Since Russia’s February invasion of Ukraine, Europe started weaning itself off Russian natural gas and a pipeline transporting ammonia from Russia to a Ukraine port shut down.
Tight fertilizer supplies have driven up crop nutrient prices so much worldwide that the United Nations warned this month of a “future crisis” of availability. European companies have been forced to close some fertilizer plants due to high costs.
Exports from the United States, the world’s third-largest producer, soared to 370,000 short tons of nutrient in August, more than double the year-earlier total, according to the most recent U.S. Census Bureau data, compiled by industry group The Fertilizer Institute (TFI) for Reuters. That figure is the highest monthly total since TFI began tracking the data in 2013.
European buyers are outbidding domestic buyers in both the United States and other exporters like Indonesia and Malaysia, said Alistair Wallace, principal at Argus Media in London.
Despite the surge in exports, separate TFI data shows that as of June, U.S. nitrogen fertilizer supply was at its second-highest level in the last decade, indicating a global dislocation, rather than shortage.
It is not yet clear whether the U.S. produced more than usual in July and August, or diverted a larger share of supplies to Europe, said Jason Troendle, economist at TFI, whose members include CF Industries and Nutrien.
The United States is historically a small exporter, and its ability to backfill markets is limited, Troendle said.

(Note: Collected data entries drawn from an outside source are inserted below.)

/-- R112, piece 4. -/
def rows4 : List Row := [
  { number := 61, flags := [.s, .l, .x, .o], nminis := 4, mbase := 158, nshort := 1, sbase := 45, obase := 46, form := .k .ior },
  { number := 62, flags := [.z, .s], nminis := 0, mbase := 0, nshort := 0, sbase := 0, obase := 47, form := .z .ios },
  { number := 64, flags := [.x, .e], nminis := 13, mbase := 100, nshort := 9, sbase := 113, obase := 122, form := .k .lae },
  { number := 65, flags := [.s, .l, .y], nminis := 0, mbase := 0, nshort := 1, sbase := 115, obase := 116, form := .k .lai },
  { number := 66, flags := [.l, .x], nminis := 7, mbase := 92, nshort := 1, sbase := 99, obase := 48, form := .k .lal },
  { number := 67, flags := [.x, .e], nminis := 0, mbase := 0, nshort := 2, sbase := 135, obase := 137, form := .k .lar },
  { number := 68, flags := [.z, .s], nminis := 0, mbase := 0, nshort := 0, sbase := 0, obase := 49, form := .z .las },
  { number := 69, flags := [.x, .e], nminis := 0, mbase := 0, nshort := 2, sbase := 145, obase := 147, form := .k .lde },
  { number := 70, flags := [.s, .l, .x], nminis := 0, mbase := 0, nshort := 1, sbase := 50, obase := 51, form := .k .ldf },
  { number := 71, flags := [.l, .x], nminis := 7, mbase := 148, nshort := 1, sbase := 155, obase := 52, form := .k .ldl },
  { number := 72, flags := [.s, .l, .o], nminis := 2, mbase := 141, nshort := 1, sbase := 53, obase := 54, form := .k .lex },
  { number := 73, flags := [], nminis := 0, mbase := 0, nshort := 1, sbase := 195, obase := 196, form := .k .lin },
  { number := 74, flags := [.l, .o], nminis := 1, mbase := 37, nshort := 1, sbase := 38, obase := 108, form := .k .lnc },
  { number := 75, flags := [.z], nminis := 0, mbase := 0, nshort := 0, sbase := 0, obase := 185, form := .z .lni },
  { number := 76, flags := [], nminis := 33, mbase := 1, nshort := 2, sbase := 34, obase := 36, form := .k .loc },
  { number := 77, flags := [.x, .e], nminis := 20, mbase := 56, nshort := 4, sbase := 76, obase := 80, form := .k .loe },
  { number := 78, flags := [.x, .o], nminis := 9, mbase := 81, nshort := 1, sbase := 90, obase := 91, form := .k .lof },
  { number := 79, flags := [.l, .y], nminis := 5, mbase := 123, nshort := 1, sbase := 128, obase := 55, form := .k .loi },
  { number := 80, flags := [.l, .x], nminis := 16, mbase := 39, nshort := 1, sbase := 55, obase := 56, form := .k .lol },
  { number := 81, flags := [.l, .x], nminis := 2, mbase := 162, nshort := 1, sbase := 164, obase := 57, form := .k .lop }]

/-- R112, piece 5. -/
def rows5 : List Row := [
  { number := 82, flags := [.s, .l], nminis := 0, mbase := 0, nshort := 1, sbase := 58, obase := 106, form := .k .lor },
  { number := 83, flags := [.z, .s], nminis := 0, mbase := 0, nshort := 0, sbase := 0, obase := 59, form := .z .los },
  { number := 84, flags := [.s, .l], nminis := 0, mbase := 0, nshort := 1, sbase := 104, obase := 105, form := .k .lsa },
  { number := 85, flags := [.z], nminis := 0, mbase := 0, nshort := 0, sbase := 0, obase := 197, form := .z .mod },
  { number := 86, flags := [.z, .s], nminis := 0, mbase := 0, nshort := 0, sbase := 0, obase := 60, form := .z .mon },
  { number := 87, flags := [.s, .l, .m], nminis := 4, mbase := 244, nshort := 1, sbase := 61, obase := 62, form := .k .mrk },
  { number := 88, flags := [.z, .s, .m], nminis := 0, mbase := 0, nshort := 0, sbase := 0, obase := 65, form := .z .mrs },
  { number := 89, flags := [.s, .l, .a], nminis := 4, mbase := 248, nshort := 1, sbase := 63, obase := 64, form := .k .mrx },
  { number := 90, flags := [.z], nminis := 0, mbase := 0, nshort := 0, sbase := 0, obase := 131, form := .z .mul },
  { number := 91, flags := [.z, .s, .a], nminis := 0, mbase := 0, nshort := 0, sbase := 0, obase := 66, form := .z .mxs },
  { number := 92, flags := [.z], nminis := 0, mbase := 0, nshort := 0, sbase := 0, obase := 198, form := .z .neg },
  { number := 93, flags := [.z, .s], nminis := 0, mbase := 0, nshort := 0, sbase := 0, obase := 89, form := .z .nop },
  { number := 95, flags := [.z, .s], nminis := 0, mbase := 0, nshort := 0, sbase := 0, obase := 3, form := .z .pad },
  { number := 96, flags := [.z, .s], nminis := 0, mbase := 0, nshort := 0, sbase := 0, obase := 117, form := .z .psb },
  { number := 97, flags := [.x, .e], nminis := 0, mbase := 0, nshort := 1, sbase := 143, obase := 144, form := .k .rck },
  { number := 98, flags := [.z, .s], nminis := 0, mbase := 0, nshort := 0, sbase := 0, obase := 118, form := .z .rcs },
  { number := 99, flags := [.z, .s], nminis := 0, mbase := 0, nshort := 0, sbase := 0, obase := 103, form := .z .res },
  { number := 100, flags := [.s, .l, .x], nminis := 2, mbase := 199, nshort := 1, sbase := 67, obase := 68, form := .k .ret },
  { number := 101, flags := [.z, .s], nminis := 0, mbase := 0, nshort := 0, sbase := 0, obase := 69, form := .z .rol },
  { number := 102, flags := [.z, .s], nminis := 0, mbase := 0, nshort := 0, sbase := 0, obase := 70, form := .z .ror }]

/-- R112, piece 6. -/
def rows6 : List Row := [
  { number := 103, flags := [.z, .s], nminis := 0, mbase := 0, nshort := 0, sbase := 0, obase := 119, form := .z .rtt },
  { number := 104, flags := [.s, .l, .y], nminis := 0, mbase := 0, nshort := 1, sbase := 120, obase := 121, form := .k .sai },
  { number := 105, flags := [.x, .e], nminis := 0, mbase := 0, nshort := 2, sbase := 201, obase := 203, form := .k .sar },
  { number := 106, flags := [.z, .s], nminis := 0, mbase := 0, nshort := 0, sbase := 0, obase := 71, form := .z .sas },
  { number := 107, flags := [.l, .x, .e], nminis := 0, mbase := 0, nshort := 1, sbase := 204, obase := 72, form := .k .sde },
  { number := 108, flags := [.s, .l, .x], nminis := 0, mbase := 0, nshort := 1, sbase := 73, obase := 74, form := .k .sdf },
  { number := 109, flags := [.l, .x], nminis := 0, mbase := 0, nshort := 1, sbase := 205, obase := 75, form := .k .sdl },
  { number := 110, flags := [.z, .s], nminis := 0, mbase := 0, nshort := 0, sbase := 0, obase := 76, form := .z .ses },
  { number := 111, flags := [.s, .l, .x], nminis := 0, mbase := 0, nshort := 1, sbase := 77, obase := 78, form := .k .xset },
  { number := 112, flags := [.z], nminis := 0, mbase := 0, nshort := 0, sbase := 0, obase := 206, form := .z .shl },
  { number := 113, flags := [.z, .s], nminis := 0, mbase := 0, nshort := 0, sbase := 0, obase := 91, form := .z .shr },
  { number := 114, flags := [.z, .s], nminis := 0, mbase := 0, nshort := 0, sbase := 0, obase := 122, form := .z .sig },
  { number := 115, flags := [.x, .e], nminis := 0, mbase := 0, nshort := 2, sbase := 207, obase := 209, form := .k .ste },
  { number := 116, flags := [.l, .x, .o], nminis := 3, mbase := 210, nshort := 1, sbase := 213, obase := 79, form := .k .stf },
  { number := 117, flags := [.l, .y], nminis := 2, mbase := 214, nshort := 1, sbase := 216, obase := 80, form := .k .sti },
  { number := 118, flags := [.l, .x], nminis := 10, mbase := 217, nshort := 1, sbase := 227, obase := 81, form := .k .stl },
  { number := 119, flags := [.l, .x], nminis := 0, mbase := 0, nshort := 1, sbase := 228, obase := 109, form := .k .stp },
  { number := 120, flags := [.s, .l], nminis := 0, mbase := 0, nshort := 1, sbase := 82, obase := 107, form := .k .str },
  { number := 121, flags := [.z, .s], nminis := 0, mbase := 0, nshort := 0, sbase := 0, obase := 83, form := .z .sts },
  { number := 122, flags := [.z], nminis := 0, mbase := 0, nshort := 0, sbase := 0, obase := 130, form := .z .sub }]

/-- R112, piece 7. -/
def rows7 : List Row := [
  { number := 123, flags := [.z], nminis := 0, mbase := 0, nshort := 0, sbase := 0, obase := 230, form := .z .teq },
  { number := 124, flags := [.z], nminis := 0, mbase := 0, nshort := 0, sbase := 0, obase := 231, form := .z .tge },
  { number := 125, flags := [.z], nminis := 0, mbase := 0, nshort := 0, sbase := 0, obase := 232, form := .z .tgt },
  { number := 126, flags := [.z], nminis := 0, mbase := 0, nshort := 0, sbase := 0, obase := 233, form := .z .tle },
  { number := 127, flags := [.z], nminis := 0, mbase := 0, nshort := 0, sbase := 0, obase := 234, form := .z .tlt },
  { number := 128, flags := [.z], nminis := 0, mbase := 0, nshort := 0, sbase := 0, obase := 235, form := .z .tne },
  { number := 129, flags := [.z, .s], nminis := 0, mbase := 0, nshort := 0, sbase := 0, obase := 123, form := .z .trp },
  { number := 130, flags := [.s, .l, .x], nminis := 0, mbase := 0, nshort := 1, sbase := 86, obase := 87, form := .k .xor },
  { number := 131, flags := [.z, .s], nminis := 0, mbase := 0, nshort := 0, sbase := 0, obase := 88, form := .z .xos },
  { number := 132, flags := [.l, .b, .o], nminis := 0, mbase := 0, nshort := 1, sbase := 236, obase := 94, form := .k .zeq },
  { number := 133, flags := [.l, .b, .o], nminis := 0, mbase := 0, nshort := 1, sbase := 237, obase := 95, form := .k .zge },
  { number := 134, flags := [.l, .b, .o], nminis := 0, mbase := 0, nshort := 1, sbase := 238, obase := 96, form := .k .zgt },
  { number := 135, flags := [.l, .b, .o], nminis := 0, mbase := 0, nshort := 1, sbase := 239, obase := 97, form := .k .zle },
  { number := 136, flags := [.l, .b, .o], nminis := 0, mbase := 0, nshort := 1, sbase := 240, obase := 98, form := .k .zlt },
  { number := 137, flags := [.l, .b, .o], nminis := 0, mbase := 0, nshort := 1, sbase := 241, obase := 99, form := .k .zne },
  { number := 138, flags := [.l, .x, .e], nminis := 0, mbase := 0, nshort := 1, sbase := 242, obase := 92, form := .k .zre },
  { number := 139, flags := [.l, .x], nminis := 0, mbase := 0, nshort := 1, sbase := 243, obase := 93, form := .k .zrl }]

/-- The 137 lines of R112 that are machine instructions: all but the placeholders `lab` and `nul` (R113). -/
def table : List Row := rows1 ++ rows2 ++ rows3 ++ rows4 ++ rows5 ++ rows6 ++ rows7

/-- Whether a row has a flag. -/
def Row.has (r : Row) (f : Flag) : Bool := r.flags.contains f

/-- The implicit value of the first mini (R104: 1 with flag `o`, else 0). -/
def Row.firstMini (r : Row) : Nat := if r.has .o then 1 else 0

/-- Scaling of a raw operand (R106). -/
def Row.scale (r : Row) (raw : Int) : Int :=
  if r.has .x then 2 * raw
  else if r.has .y then (if raw = 0 then 1 else 2 * raw)
  else raw

/-- The raw operand of a scaled one (the inverse of R106). -/
def Row.unscale (r : Row) (k : Int) : Int :=
  if r.has .x then k / 2
  else if r.has .y then (if k = 1 then 0 else k / 2)
  else k

/-- The instruction of a row with a raw operand. -/
def Row.build (r : Row) (raw : Int) : Instr :=
  match r.form with
  | .z i => i
  | .k f => f (r.scale raw)

/-! ## The two opcode maps (R105, R110, R111) -/

/-- What an opcode of a map means: a form of a row (R101, R102). -/
inductive Entry where
  | z (r : Row)
  | mini (r : Row) (implicit : Nat)
  | short (r : Row) (high : Nat)
  | long (r : Row)

/-- The entry a row has in the primary map (R105). CAL's minis exist in the alternate context only (R107). -/
def Row.primary (r : Row) (op : Nat) : Option Entry :=
  if r.has .z then
    (if !r.has .s && op == r.obase then some (.z r) else none)
  else if !r.has .l && op == r.obase then some (.long r)
  else if !r.has .s && decide (r.sbase ≤ op) && decide (op < r.sbase + r.nshort) then
    some (.short r (op - r.sbase))
  else if !r.has .c && decide (r.mbase ≤ op) && decide (op < r.mbase + r.nminis) then
    some (.mini r (op - r.mbase + r.firstMini))
  else none
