-- ==== Sys2Proof/Machine/Logical.lean ====
section
/-! DEFINITION. Groups 9 and 10: logical and sets (44_logical_sets.md R285 to R300). -/

namespace Sys2Proof.Machine

/-- The loop of R285, `n` words left: the top word of B is popped and combined with its word of A, `k` bytes below. -/
def logicalWords (op : Word → Word → Word) (k : Int) : Nat → Op Unit
  | 0 => pure ()
  | n + 1 => do
    let t ← popw
    let s ← get
    let w ← memw (s.spI - k + 2)
    store (s.spI - k + 2) (adr (op (u16 w) (u16 t)))
    logicalWords op k n

/-- `logical(op, k)` (R285). -/
def logical (op : Word → Word → Word) (k : Int) : Op Unit := do
  let k ← argp k
  logicalWords op k (k / 2).toNat

/-- Complement `n` words from address `a` up (R292). -/
def complementWords : Nat → Int → Op Unit
  | 0, _ => pure ()
  | n + 1, a => do
    let w ← memw a
    store a (adr (~~~ (u16 w)))
    complementWords n (a + 2)

/-- COM and COS after the size is known (R292). -/
def complement (k : Int) : Op Unit := do
  let k ← argp k
  let s ← get
  complementWords (k / 2).toNat (s.spI - k + 2)

/-- `rleft(w)`: rotate the 16 bits left by one (R17). -/
def rleft (w : Word) : Word := (w <<< 1) ||| (w >>> 15)

/-- `rright(w)`: rotate the 16 bits right by one (R17). -/
def rright (w : Word) : Word := (w >>> 1) ||| (w <<< 15)

/-- `repeat n times: rleft(w)`. -/
def rleftTimes : Nat → Word → Word
  | 0, w => w
  | n + 1, w => rleftTimes n (rleft w)

/-- `repeat n times: rright(w)`. -/
def rrightTimes : Nat → Word → Word
  | 0, w => w
  | n + 1, w => rrightTimes n (rright w)

/-- `bit(b, w)` (R17). -/
def bit (b : Nat) (w : Word) : Int := ofBool (w.getLsbD b)

/-- Element number `n` is not in a set of `k` bytes (R297, R299). -/
def outsideSet (n k : Int) : Bool := decide (n < 0) || decide (k ≤ 2 * (n / 16))

/-- INN and INS after the size is known (R297, decision D21). -/
def testBit (k : Int) : Op Unit := do
  let k ← argp k
  let n ← popw
  let s ← get
  if outsideSet n k then do
    trap ESET
    newsp (s.spI - k)
    push 0
  else do
    let w ← memw (s.spI - k + 2 + 2 * (n / 16))
    newsp (s.spI - k)
    push (bit (n % 16).toNat (u16 w))

/-- SET and SES after the size is known (R299, decision D21). -/
def singleton (k : Int) : Op Unit := do
  let k ← argp k
  let n ← popw
  if outsideSet n k then do
    trap ESET
    pushTimes 0 (k / 2).toNat
  else do
    pushTimes 0 (n / 16).toNat
    push (2 ^ (n % 16).toNat)
    pushTimes 0 (k / 2 - n / 16 - 1).toNat

/-- AND (R286). -/
def execAnd (k : Int) (s : State) : Result :=
  runOp (logical (· &&& ·) k) s

/-- ANS (R287). -/
def execAns (s : State) : Result :=
  runOp (do
    let k ← popw
    logical (· &&& ·) k) s

/-- IOR (R288). -/
def execIor (k : Int) (s : State) : Result :=
  runOp (logical (· ||| ·) k) s

/-- IOS (R289). -/
def execIos (s : State) : Result :=
  runOp (do
    let k ← popw
    logical (· ||| ·) k) s

/-- XOR (R290). -/
def execXor (k : Int) (s : State) : Result :=
  runOp (logical (· ^^^ ·) k) s

/-- XOS (R291). -/
def execXos (s : State) : Result :=
  runOp (do
    let k ← popw
    logical (· ^^^ ·) k) s

/-- COM (R292). -/
def execCom (k : Int) (s : State) : Result :=
  runOp (complement k) s

/-- COS (R293). -/
def execCos (s : State) : Result :=
  runOp (do
    let k ← popw
    complement k) s

/-- ROL (R294). -/
def execRol (s : State) : Result :=
  runOp (do
    let (s, t) ← popWordPair
    if 0 ≤ t ∧ t ≤ 15 then push (adr (rleftTimes t.toNat (u16 s)))
    else do
      let w ← freshWord
      push (adr w)) s

/-- ROR (R295). -/
def execRor (s : State) : Result :=
  runOp (do
    let (s, t) ← popWordPair
    if 0 ≤ t ∧ t ≤ 15 then push (adr (rrightTimes t.toNat (u16 s)))
    else do
      let w ← freshWord
      push (adr w)) s

/-- INN (R297). -/
def execInn (k : Int) (s : State) : Result :=
  runOp (testBit k) s

/-- INS (R298). -/
def execIns (s : State) : Result :=
  runOp (do
    let k ← popw
    testBit k) s

/-- SET (R299). -/
def execSet (k : Int) (s : State) : Result :=
  runOp (singleton k) s

/-- SES (R300). -/
def execSes (s : State) : Result :=
  runOp (do
    let k ← popw
    singleton k) s

end Sys2Proof.Machine
end

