/-- Procedures a module defines and does not export (R149). -/
def unexportedProcedures : List AsmStatement → List (List Byte)
  | [] => []
  | .pseudo .pro [.proc s, _, .const 0] :: ss => s :: unexportedProcedures ss
  | _ :: ss => unexportedProcedures ss

/-- The procedures a statement refers to. -/
def AsmStatement.procedures : AsmStatement → List (List Byte)
  | .instr _ (some (.proc s)) => [s]
  | .pseudo _ os => os.filterMap (fun o => match o with | .proc s => some s | _ => none)
  | _ => []

/-- Procedures that enter the undefined global reference table (R151): they are referred to before a PRO or an FWP makes
them known; `known` is what has been made known. -/
def undefinedReferences (known : List (List Byte)) : List AsmStatement → List (List Byte)
  | [] => []
  | .pseudo .pro (.proc s :: _) :: ss | .pseudo .fwp (.proc s :: _) :: ss => undefinedReferences (s :: known) ss
  | s :: ss => s.procedures.filter (fun n => !known.contains n) ++ undefinedReferences known ss

/-- Procedures a module keeps for itself: not exported, and not known outside as an undefined reference (R151). -/
def ownProcedures (ss : List AsmStatement) : List (List Byte) :=
  (unexportedProcedures ss).filter (fun s => !(undefinedReferences [] ss).contains s)

/-- Procedures a module announces by FWP. -/
def forwardProcedures : List AsmStatement → List (List Byte)
  | [] => []
  | .pseudo .fwp [.proc s] :: ss => s :: forwardProcedures ss
  | _ :: ss => forwardProcedures ss

/-- A module in itself: EOF ends it (R143), and what FWP announces is defined in it and not exported (R151). -/
def moduleForm (ss : List AsmStatement) : Bool :=
  endsInEof ss && (forwardProcedures ss).all (fun s => (unexportedProcedures ss).contains s)

/-- An operand with the module's own symbols and procedures under names no other module has, the others under the names
all modules know. -/
def AsmOperand.localize (m : Nat) (own : List SymbolName) (procedures : List (List Byte)) (o : AsmOperand) :
    AsmOperand :=
  match o with
  | .data n => if .num n ∈ own then .symbol (ownName m (.num n)) else o
  | .symbol s => .symbol (if .name s ∈ own then ownName m (.name s) else globalName s)
  | .proc s => .proc (if s ∈ procedures then ownName m (.name s) else globalName s)
  | o => o

/-- A statement likewise. -/
def AsmStatement.localize (m : Nat) (own : List SymbolName) (procedures : List (List Byte)) (s : AsmStatement) :
    AsmStatement :=
  match s with
  | .data n => if .num n ∈ own then .symbol (ownName m (.num n)) else s
  | .symbol n => .symbol (if .name n ∈ own then ownName m (.name n) else globalName n)
  | .instr line (some o) => .instr line (some (o.localize m own procedures))
  | .pseudo p os => .pseudo p (os.map (·.localize m own procedures))
  | s => s

/-- The statements of modules one after another, each with its blocks exchanged and its own names apart; `m` numbers
the first one. -/
def joinModules : Nat → List (List AsmStatement) → Option (List AsmStatement)
  | _, [] => some []
  | m, ss :: rest =>
    match exchangeBlocks ss [], joinModules (m + 1) rest with
    | some exchanged, some rest =>
      let own := (definedSymbols exchanged).filter (fun n => !(exportedSymbols exchanged).contains n)
      if moduleForm ss then some (exchanged.map (·.localize m own (ownProcedures exchanged)) ++ rest) else none
    | _, _ => none
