-- ==== Sys2Proof/Certificates/Slice0/Obligations.lean ====
section
/-! DEFINITION. The statements for the provers. The rules they rest on are named in OBLIGATIONS.json. -/

open Sys2Proof Sys2Proof.Machine

/-! ## Start, decoding, steps -/

/-- What R36 and R451 give with no program loaded (the size G = 2 is the model's choice, log entry 2). -/
def Obligations.ResetMatchesStartTable : Prop :=
  State.reset.lbI = 2 + 6 ∧ State.reset.spI = 2 + 4 ∧ State.reset.hpI = State.reset.maxdata + 1 ∧
  State.reset.word 2 = u16 State.reset.maxdata ∧ State.reset.word 4 = u16 State.reset.maxdata ∧
  State.reset.word 6 = u16 State.reset.maxcode ∧ State.reset.word 0 = 0#16 ∧
  State.reset.normalmap = true ∧ State.reset.uerrorlb = 0#16 ∧ State.reset.uerrorproc = 0#16 ∧
  State.reset.status = .running ∧ State.reset.pending = [] ∧ State.reset.saved = [] ∧
  State.reset.sigmap = [] ∧ State.reset.pd = State.reset.header.ntext ∧
  (∀ a : Int, 8 ≤ a → State.reset.byte a = 0#8) ∧ (∀ a : Nat, State.reset.code.read a = 0#8)

/-- The state after reset satisfies the invariant that every step keeps. -/
def Obligations.ResetSatisfiesInvariant : Prop :=
  State.reset.inv = true ∧ State.reset.status = .running

/-- Words of the encoding tables decode to their instructions; every primary opcode but the escape is assigned, and the
unassigned secondary opcodes are those of R115. -/
def Obligations.EncodingTablesDecode : Prop :=
  (decode true [6#8] = .instr (.loc 5) 1 ∧
   decode true [34#8, 33#8] = .instr (.loc 33) 2 ∧
   decode true [36#8, 255#8, 255#8] = .instr (.loc (-1)) 3 ∧
   decode true [0#8, 108#8, 128#8, 0#8] = .instr (.lnc (-32768)) 4 ∧
   decode true [123#8] = .instr (.loi 1) 1 ∧
   decode true [80#8, 128#8, 0#8] = .instr (.loe (-65536)) 3 ∧
   decode true [135#8, 10#8] = .instr (.lar 20) 2 ∧
   decode false [135#8] = .instr (.cal 1) 1 ∧
   decode true [0#8, 200#8] = .instr (.illegal 200#8) 2) ∧
  ((∀ op : Byte, (primaryEntry op).isSome = decide (op ≠ 0#8)) ∧
   (∀ op : Byte, (secondaryEntry op).isNone = unassigned op))

/-- Every encoding of a well-formed instruction, in either context and whatever bytes follow, decodes to it and to
its own length; in the normal context every instruction has one, and `encode` gives a shortest. -/
def Obligations.EveryEncodingDecodesBack : Prop :=
  ∀ (normal : Bool) (i : Instr) (rest : List Byte), i.wf = true → (i = .escape → rest = []) →
    (∀ e ∈ encodings normal i, decode normal (e ++ rest) = .instr i e.length) ∧
    encode i ∈ encodings true i ∧ ∀ e ∈ encodings true i, (encode i).length ≤ e.length

/-- Every instruction the decoder reads is well-formed, and the bytes it was read from are one of its encodings. -/
def Obligations.EveryDecodingIsAnEncoding : Prop :=
  ∀ (normal : Bool) (bs : List Byte) (i : Instr) (n : Nat), decode normal bs = .instr i n →
    i.wf = true ∧ n ≤ bs.length ∧ bs.take n ∈ encodings normal i

/-- With no signal presented, a step runs the instruction the bytes at PC decode to, with PC past it, and then
delivers a pending trap. -/
def Obligations.StepRunsTheDecodedInstruction : Prop :=
  ∀ (s : State) (i : Instr) (n : Nat), s.status = .running → s.signals = [] →
    decode s.normalmap s.window = .instr i n →
    step s = afterExec (exec i (s.setPc (s.pcI + n)))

The countries with the biggest year-over-year increases in U.S. purchases are in Europe – France, Belgium, Norway and Lithuania – as well as Morocco, Chile and Brazil, Troendle said.
European countries typically buy most of their imported urea, a form of nitrogen fertilizer, from North Africa, but are now purchasing it further afield, Wallace said.
EU nitrogen prices eased in mid-October as some European plants resumed production due to softening natural gas prices, he said.
European farmers are not able to stock up on fertilizer as much as they should ahead of planting next spring due to high prices and tight supply, said Pekka Pesonen, secretary-general of European farming group Copa-Cogeca.
“We’re talking about the need for huge volumes over a short period of time,” Pesonen said.
Despite high input costs, U.S. growers may sow even more fertilizer-intensive corn next year. A Farm Futures growers survey forecasts corn acreage at a 10-year high of 94.282 million acres, up 6.4% from 2022.
Farmer Dave Nelson of Belmond, Iowa, has seen his fertilizer costs soar to $1,280 per ton this year from $350 a ton two years ago. He locked in that price this fall so he could start calculating a 2023 budget.
“I might as well do it because (price) is only going to go higher,” said Nelson, who grows corn and soybeans. “If you start skimping on fertilizer… you just end up hurting yourself in the end.”
Brazil, which relies on imports for 85% of its fertilizer, bought more ammonium nitrate from the United States, Belgium and Holland in the January-September period to make up for reduced Russian supplies, investment bank Itau BBA said.